Jauh sebelum itu, masyarakat Jawa kuno telah memandang logam penuh dengan makna simbolik. Menurut Guru Besar Arkeologi UGM, Timbul Haryono dalam “Keris dalam Sistem Budaya Masyarakat Jawa Tradisional Ditinjau dari Pendekatan Arkeologi”, termuat di Keris dalam Perspektif Keilmuan, itu terjadi ketika kebudayaan Jawa mendapat pengaruh India. Menurut tradisi India masing-masing logam punya kedudukan yang berbeda dari yang tinggi sampai yang rendah, yaitu suvarna (emas), rupya (perak), loha (besi), tamra (tembaga), trapu (timah putih), vangaja (seng), sisaka (timah hitam), dan riti (kuningan).

Sementara tradisi lain, menurut Timbul, menyatakan ada delapan logam yang penting, istilahnya astalohamaya, yaitu suvarna (emas), rajata (perak), tamra (tembaga), paittala (kuningan), kamsya (perunggu), ayasa (besi), saisaka (timah hitam), dan trapusa (timah putih).
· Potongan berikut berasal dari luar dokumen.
-- ==== Sys2Proof/Laws/State.lean ====
section
/-! SUPPORT. The laws of the named updates of State: for each, one lemma per field, and what its reads find afterwards. -/
namespace Sys2Proof.Machine

variable (s : State)

/-! ### wr -/

@[simp] theorem State.wr_pending (r : Row) (v k i : Nat) : (s.wr r v k i).pending = s.pending := rfl
@[simp] theorem State.wr_mem (r : Row) (v k i : Nat) : (s.wr r v k i).mem = s.mem := rfl
@[simp] theorem State.wr_host (r : Row) (v k i : Nat) : (s.wr r v k i).host = s.host := rfl
@[simp] theorem State.wr_ftime (r : Row) (v k i : Nat) : (s.wr r v k i).ftime = s.ftime := rfl
@[simp] theorem State.wr_draws (r : Row) (v k i : Nat) : (s.wr r v k i).draws = s.draws := rfl
@[simp] theorem State.wr_latchHi (r : Row) (v k i : Nat) : (s.wr r v k i).latchHi = s.latchHi := rfl
@[simp] theorem State.wr_boot (r : Row) (v k i : Nat) : (s.wr r v k i).boot = s.boot := rfl
@[simp] theorem State.wr_pins (r : Row) (v k i : Nat) : (s.wr r v k i).pins = s.pins := rfl
@[simp] theorem State.wr_pci (r : Row) (v k i : Nat) : (s.wr r v k i).pci = s.pci := rfl
@[simp] theorem State.wr_fltIn (r : Row) (v k i : Nat) : (s.wr r v k i).fltIn = s.fltIn := rfl
@[simp] theorem State.wr_droneToks (r : Row) (v k i : Nat) : (s.wr r v k i).droneToks = s.droneToks := rfl
@[simp] theorem State.wr_mor (r : Row) (v k i : Nat) : (s.wr r v k i).mor = s.mor := rfl
@[simp] theorem State.wr_rate (r : Row) (v k i : Nat) : (s.wr r v k i).rate = s.rate := rfl
@[simp] theorem State.wr_ladder (r : Row) (v k i : Nat) : (s.wr r v k i).ladder = s.ladder := rfl
@[simp] theorem State.wr_ctxs (r : Row) (v k i : Nat) : (s.wr r v k i).ctxs = s.ctxs := rfl
@[simp] theorem State.wr_urgent (r : Row) (v k i : Nat) : (s.wr r v k i).urgent = s.urgent := rfl
@[simp] theorem State.wr_waiting (r : Row) (v k i : Nat) : (s.wr r v k i).waiting = s.waiting := rfl
@[simp] theorem State.wr_nextDisp (r : Row) (v k i : Nat) : (s.wr r v k i).nextDisp = s.nextDisp := rfl
@[simp] theorem State.wr_cores (r : Row) (v k i : Nat) : (s.wr r v k i).cores = s.cores := rfl
@[simp] theorem State.wr_out (r : Row) (v k i : Nat) : (s.wr r v k i).out = s.out := rfl
@[simp] theorem State.wr_marksC (r : Row) (v k i : Nat) : (s.wr r v k i).marksC = s.marksC := rfl
@[simp] theorem State.wr_marksU (r : Row) (v k i : Nat) : (s.wr r v k i).marksU = s.marksU := rfl
@[simp] theorem State.wr_lostPaths (r : Row) (v k i : Nat) : (s.wr r v k i).lostPaths = s.lostPaths := rfl
@[simp] theorem State.wr_pw (r : Row) (v k i : Nat) : (s.wr r v k i).pw = s.pw := rfl
@[simp] theorem State.wr_sensors (r : Row) (v k i : Nat) : (s.wr r v k i).sensors = s.sensors := rfl
@[simp] theorem State.wr_tgroups (r : Row) (v k i : Nat) : (s.wr r v k i).tgroups = s.tgroups := rfl
@[simp] theorem State.wr_limits (r : Row) (v k i : Nat) : (s.wr r v k i).limits = s.limits := rfl
@[simp] theorem State.wr_hbms (r : Row) (v k i : Nat) : (s.wr r v k i).hbms = s.hbms := rfl
@[simp] theorem State.wr_monitors (r : Row) (v k i : Nat) : (s.wr r v k i).monitors = s.monitors := rfl
@[simp] theorem State.wr_cal (r : Row) (v k i : Nat) : (s.wr r v k i).cal = s.cal := rfl
@[simp] theorem State.wr_sec (r : Row) (v k i : Nat) : (s.wr r v k i).sec = s.sec := rfl
@[simp] theorem State.wr_serac (r : Row) (v k i : Nat) : (s.wr r v k i).serac = s.serac := rfl
@[simp] theorem State.wr_test (r : Row) (v k i : Nat) : (s.wr r v k i).test = s.test := rfl
@[simp] theorem State.wr_nl (r : Row) (v k i : Nat) : (s.wr r v k i).nl = s.nl := rfl
@[simp] theorem State.wr_fabric (r : Row) (v k i : Nat) : (s.wr r v k i).fabric = s.fabric := rfl
@[simp] theorem State.wr_barrier (r : Row) (v k i : Nat) : (s.wr r v k i).barrier = s.barrier := rfl
@[simp] theorem State.wr_firn (r : Row) (v k i : Nat) : (s.wr r v k i).firn = s.firn := rfl
@[simp] theorem State.wr_ctx (r : Row) (v k i : Nat) (y : Nat) : (s.wr r v k i).ctx y = s.ctx y := rfl
@[simp] theorem State.wr_core (r : Row) (v k i : Nat) (y : Nat) : (s.wr r v k i).core y = s.core y := rfl
@[simp] theorem State.wr_byte (r : Row) (v k i : Nat) (y : Nat) : (s.wr r v k i).byte y = s.byte y := rfl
Baca juga: Posisi Pandai Besi dalam Sejarah Nusantara

Dalam tradisi dari India ini, emas adalah simbol dari semua yang dianggap superior. “Emas memiliki warna yang indah (su-varna) sekaligus bersifat kesurgaan (svar),” jelas Timbul.

Sementara perak mempunyai nilai simbolik meningkatkan kesucian. Adapun tembaga dianggap mempunyai daya magis.

Di Nusantara, besi mendapat kedudukan yang berbeda. Penggunaan besi di wilayah ini sudah ada sejak lama. Para ahli prasejarah, khususnya H.R. van Heekeren, membuktikan kalau besi telah dikenal di Nusantara bersamaan dengan perunggu, yaitu pada abad terakhir menjelang Masehi.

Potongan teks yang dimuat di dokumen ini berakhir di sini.